Multiply both parts of the equation by -12:

`\displaystyle\\(-12(x-6))/(-9) =y-10\\\\(4)/(3)x-8=y-10 \\\\(4)/(3)x-8+10=y-10+10\\\\(4)/(3)x+2=y`

⇔ Line 2: y=(4/3)x+2 m=4/3

⇒ The given lines are neither perpendicular and neither parallel

c)

(0,-4) (-2,-8)

`\displaystyle\\(x-0)/(-2-0) =(y-(-4))/(-8-(-4)) \\(x)/(-2)=(y+4)/(-8+4) \\\\(x)/(-2)=(y+4)/(-4)`

Multiply both parts of the equation by -4:

`2x=y+4\\2x-4=y+4-4\\2x-4=y`

⇔ Line 1: y=2x-4 m₁=2

(-1,5) (1,9)

`\displaystyle\\(x-(-1))/(1-(-1)) =(y-5)/(9-5) \\\\(x+1)/(1+1) =(y-5)/(4)\\\\(x+1)/(2) } =(y-5)/(4) \\`

Multiply both parts of the equation by 4:

`2(x+1)=y-5\\2x+2=y-5\\2x+2+5=y-5+5\\2x+7=y`

⇔ Line 2: y=2x+7 m₂=2

m₁=m₂

⇒ The given lines are parallel

Answer 2

a.
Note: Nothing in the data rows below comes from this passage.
-- ==== Sys2Proof/Proofs/Reset.lean ====
section
/-! SUPPORT. The reset transition of one step (60_exceptions.md R126, 00_scope.md R9), and the statement about the
reset that is refused. -/

namespace Sys2Proof.Machine

/-- An asserted reset wins over every transition (R126). -/
theorem step_of_resetIn {s : State} {r : ResetInput} (hr : s.resetIn = some r) : step s = takeReset r s := by
  simp only [step, hr]

@[simp] theorem takeReset_none (n : U32) (s : State) :
    takeReset ⟨none, n⟩ s = .refused .variantNotConfigurable := rfl

@[simp] theorem takeReset_some (v : Variant) (n : U32) (s : State) :
    takeReset ⟨some v, n⟩ s = .next (applyReset v n s) := rfl

/-- Settles O38: the asserted reset is the step taken, and with no legal VARIANT it is refused (R9). -/
theorem otherVariantRefused : Obligations.OtherVariantRefused := by
  intro s n hr
  calc step s = takeReset ⟨none, n⟩ s := step_of_resetIn hr
    _ = .refused .variantNotConfigurable := takeReset_none n s

end Sys2Proof.Machine
end

/-! SUPPORT. Proofs about the state of the block (10_state.md): what each transition leaves in the fields, the
invariant that every step keeps, and the statements settled from them. -/

namespace Sys2Proof.Machine

/-! ### One equation per operation that branches, and the frame of each transition -/

/-- A pin write changes the pin, the trace and the answers still to come, and nothing else (R51, R52). -/
theorem pinWrite_eq (k : Nat) (lvl : Level) (s : State) :
    pinWrite k lvl s =
      { s with pins := s.pins.set (k - 1) (levelAfter lvl (pinAnswerOf s))
               trace := s.trace ++ [.pinWrite k lvl (pinAnswerOf s)]
               gpioAnswers := s.gpioAnswers.tail
               pinDraws := if s.gpioAnswers = [] then s.pinDraws + 1 else s.pinDraws } := by
  cases h : s.gpioAnswers <;> simp [pinWrite, takePinAnswer, setPin, emit, h]

/-- DELAY_ISSUE as one record (R55, R102). -/
theorem delayIssue_eq (s : State) :
    delayIssue s =
      { s with delayPending := true
               phase := .delayWait
               trace := s.trace ++ [.delayReq s.stepDelay]
               delayAnswers := s.delayAnswers.tail
               delayDraws := if s.delayAnswers = [] then s.delayDraws + 1 else s.delayDraws
               delayDevice := some (delayAnswerOf s) } := by
  cases h : s.delayAnswers <;> simp [delayIssue, startDelay, delayAnswerOf, emit, h]

/-- MOVE 0 completes OK at once (R100). -/
theorem execState_move_of_eq_zero {n : Int} (hm : moveMagnitude n = 0) (s : State) :
    execState (.move n) s = complete .ok { s with dir := moveDir n, remaining := 0 } :=
  if_pos hm

/-- A MOVE of at least one step goes on to DELAY_ISSUE (R100). -/
theorem execState_move_of_ne_zero {n : Int} (hm : moveMagnitude n ≠ 0) (s : State) :
    execState (.move n) s =
      { s with dir := moveDir n, remaining := moveMagnitude n, curOp := .move, phase := .delayIssue, busy := true } :=
  if_neg hm

/-- No command's accepting transition writes the configuration, STEP_INDEX or a pin (R22, R26, R97, R100, R86). -/
@[simp] theorem execState_frame (i : Instr) (s : State) :
    (execState i s).variant = s.variant ∧ (execState i s).numSteps = s.numSteps ∧
    (execState i s).stepIndex = s.stepIndex ∧ (execState i s).pins = s.pins := by
  cases i with
  | move n =>
    by_cases hm : moveMagnitude n = 0
    · simp [execState_move_of_eq_zero hm]
    · simp [execState_move_of_ne_zero hm]
  | setSpeed | deenergize | seqStep | seqClear => simp [execState]

@[simp] theorem afterFetch_frame (w : CmdWord) (rest : List CmdWord) (s : State) :
    (afterFetch w rest s).variant = s.variant ∧ (afterFetch w rest s).numSteps = s.numSteps ∧
    (afterFetch w rest s).stepIndex = s.stepIndex ∧ (afterFetch w rest s).dir = s.dir ∧
    (afterFetch w rest s).stepDelay = s.stepDelay ∧ (afterFetch w rest s).remaining = s.remaining ∧
    (afterFetch w rest s).pins = s.pins :=
  ⟨rfl, rfl, rfl, rfl, rfl, rfl, rfl⟩

@[simp] theorem raiseIllegal_frame (s : State) :
    (raiseIllegal s).variant = s.variant ∧ (raiseIllegal s).numSteps = s.numSteps ∧
    (raiseIllegal s).stepIndex = s.stepIndex ∧ (raiseIllegal s).dir = s.dir ∧
    (raiseIllegal s).stepDelay = s.stepDelay ∧ (raiseIllegal s).remaining = s.remaining :=
  ⟨rfl, rfl, rfl, rfl, rfl, rfl⟩

@[simp] theorem delayIssue_frame (s : State) :
    (delayIssue s).variant = s.variant ∧ (delayIssue s).numSteps = s.numSteps ∧
    (delayIssue s).stepIndex = s.stepIndex ∧ (delayIssue s).dir = s.dir ∧
    (delayIssue s).stepDelay = s.stepDelay ∧ (delayIssue s).remaining = s.remaining ∧
    (delayIssue s).result = s.result ∧ (delayIssue s).lastErr = s.lastErr ∧ (delayIssue s).pins = s.pins := by
  simp [delayIssue_eq]

@[simp] theorem delayIssue_trace (s : State) : (delayIssue s).trace = s.trace ++ [.delayReq s.stepDelay] := by
  simp [delayIssue_eq]

@[simp] theorem consumeDelayDone_frame (s : State) :
    (consumeDelayDone s).variant = s.variant ∧ (consumeDelayDone s).numSteps = s.numSteps ∧
    (consumeDelayDone s).stepIndex = s.stepIndex ∧ (consumeDelayDone s).dir = s.dir ∧
    (consumeDelayDone s).stepDelay = s.stepDelay ∧ (consumeDelayDone s).remaining = s.remaining :=
  ⟨rfl, rfl, rfl, rfl, rfl, rfl⟩

@[simp] theorem advance_frame (s : State) :
    (advance s).variant = s.variant ∧ (advance s).numSteps = s.numSteps ∧ (advance s).dir = s.dir ∧
    (advance s).stepDelay = s.stepDelay ∧ (advance s).remaining = s.remaining :=
  ⟨rfl, rfl, rfl, rfl, rfl⟩

/-- What DRIVE does with an answer touches neither the configuration nor STEP_INDEX, DIR, STEP_DELAY or a pin
(R92, R93, R108, R109). -/
@[simp] theorem driveAnswered_frame (k : Nat) (r : PinAnswer) (s : State) :
    (driveAnswered k r s).variant = s.variant ∧ (driveAnswered k r s).numSteps = s.numSteps ∧
    (driveAnswered k r s).stepIndex = s.stepIndex ∧ (driveAnswered k r s).dir = s.dir ∧
    (driveAnswered k r s).stepDelay = s.stepDelay ∧ (driveAnswered k r s).pins = s.pins := by
  obtain ⟨-, -, h⟩ | ⟨-, -, -, h⟩ | ⟨-, -, -, -, h⟩ | ⟨-, -, -, -, h⟩ | ⟨e, -, h⟩ := driveAnswered_cases k r s <;>
    simp [h]

/-! ### What the operands compute stays in range -/

theorem moveMagnitude_toNat {n : Int} (hn : (Instr.move n).wf = true) : (moveMagnitude n).toNat = n.natAbs := by
  simp only [Instr.wf, Bool.and_eq_true, decide_eq_true_eq] at hn
  have habs : (if n < 0 then (-n).toNat else n.toNat) = n.natAbs := by split <;> omega
  rw [moveMagnitude, habs, wrap32, BitVec.toNat_ofNat, Nat.mod_eq_of_lt (by omega)]

theorem stepDelayOf_le (n rpm : Nat) : stepDelayOf n rpm ≤ 60000000 := by
  unfold stepDelayOf
  split
  · exact Nat.zero_le _
  · exact (Nat.div_le_self _ _).trans (Nat.div_le_self _ _)

theorem wrap32_toNat_le (n : Nat) : (wrap32 n).toNat ≤ n := by
  rw [wrap32, BitVec.toNat_ofNat]
  exact Nat.mod_le _ _

/-- `nextIndex` stays below a NUM_STEPS that is not 0 (R105). -/
theorem nextIndex_lt {i n : U32} (d : Direction) (h : i.toNat < n.toNat) : (nextIndex i d n).toNat < n.toNat := by
  cases d with
  | forward =>
    simp only [nextIndex]
    split <;> bv_omega
  | backward =>
    simp only [nextIndex]
    split <;> bv_omega

/-! ### The invariant -/

/-- The part of the invariant that does not speak of the FSM: the stored values are in range (R25, R28, R30, R35,
R38). -/
structure State.ValuesInRange (s : State) : Prop where
  remaining_le : s.remaining.toNat ≤ 2 ^ 31
  index_lt : s.numSteps ≠ 0 → s.stepIndex.toNat < s.numSteps.toNat
  delay_le : s.stepDelay.toNat ≤ 60000000
  pattern_lt : s.pattern.toNat < 2 ^ s.variant.npins
  pins_length : s.pins.length = s.variant.npins

namespace State.Inv

variable {s : State}

theorem valuesInRange (h : s.Inv) : s.ValuesInRange :=
  ⟨h.remaining_le, h.index_lt, h.delay_le, h.pattern_lt, h.pins_length⟩

/-- Outside DELAY_WAIT no request is pending (R34). -/
theorem delayPending_eq_false (h : s.Inv) (hp : s.phase ≠ .delayWait) : s.delayPending = false := by
  simpa using mt h.pending_iff.mp hp

/-- Outside DELAY_WAIT the delay device works on no request (R55). -/
theorem delayDevice_eq_none (h : s.Inv) (hp : s.phase ≠ .delayWait) : s.delayDevice = none := by
  simpa [h.delayPending_eq_false hp] using h.device_iff

end State.Inv

/-- However a command ends, the block it leaves is legal (R37). -/
theorem complete_inv {s : State} (r : Completion) (hv : s.ValuesInRange) (hd : s.delayDevice = none) :
    (complete r s).Inv :=
  { hv with
    busy_iff := by simp
    op_none_iff := by simp
    op_move := by simp
    cursor_zero := by simp
    cursor_range := by simp
    pending_iff := by simp
    device_iff := by simp [hd]
    remaining_pos := by simp
    err_iff := by cases r <;> simp [Completion.code, Completion.err] }

theorem applyReset_inv (v : Variant) (n : U32) (s : State) : (applyReset v n s).Inv where
  busy_iff := by simp
  op_none_iff := by simp
  op_move := by simp
  cursor_zero := by simp
  cursor_range := by simp
  pending_iff := by simp
  device_iff := by simp
  remaining_pos := by simp
  remaining_le := by simp
  index_lt := by
    intro hn
    have : n.toNat ≠ 0 := fun h0 => hn (BitVec.eq_of_toNat_eq (by simpa using h0))
    simpa using Nat.pos_of_ne_zero this
  delay_le := by simp
  pattern_lt := by simp
  err_iff := by simp
  pins_length := by simp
Perpendicular

Make sure to read the step-by-step explanation to figure out how to do the other 2.

Explanation:

I will not be providing answers to all three, but I will answer the first one (this is, so you don't depend on people to solve this for you).

Parallel lines have one thing in common, their slope. Two lines that have the same slope never intersect because they are both facing the same direction and moving the same distance. So, you can find the slope of two lines by using the slope formula.

`m=(y_2-y_1)/(x_2-x_1)\\\\m_1=(-6-(-3))/(-4-2)=(-3)/(-6)=(1)/(2)\\m_2=(-8-2)/(2-(-3))=(-10)/(5)=-2`

This is evidence that the two lines are not parallel. But, by finding the slope, we can conclude that it is perpendicular.

This brings me to how to identify perpendicular lines. The slope of perpendicular lines is negative reciprocals. A reciprocal is just a fraction that is flipped, and it's negative. For example,
`(-2)/(3)`'s negative reciprocal would be
`(3)/(2)`. The negative of -2/3 is a positive, and the reciprocal of 2/3 is 3/2. So, the negative reciprocal is 3/2.

How does this apply to what I said earlier?

Well,
`-2` is the negative reciprocal of
`(1)/(2)`. The reciprocal of
`(1)/(2)` is 2, and the negative of 2 is -2. So, simply, lines 1 and 2 are perpendicular.

Use this method to solve the other questions. If they don't have the same slope and aren't negative reciprocals, then they are neither.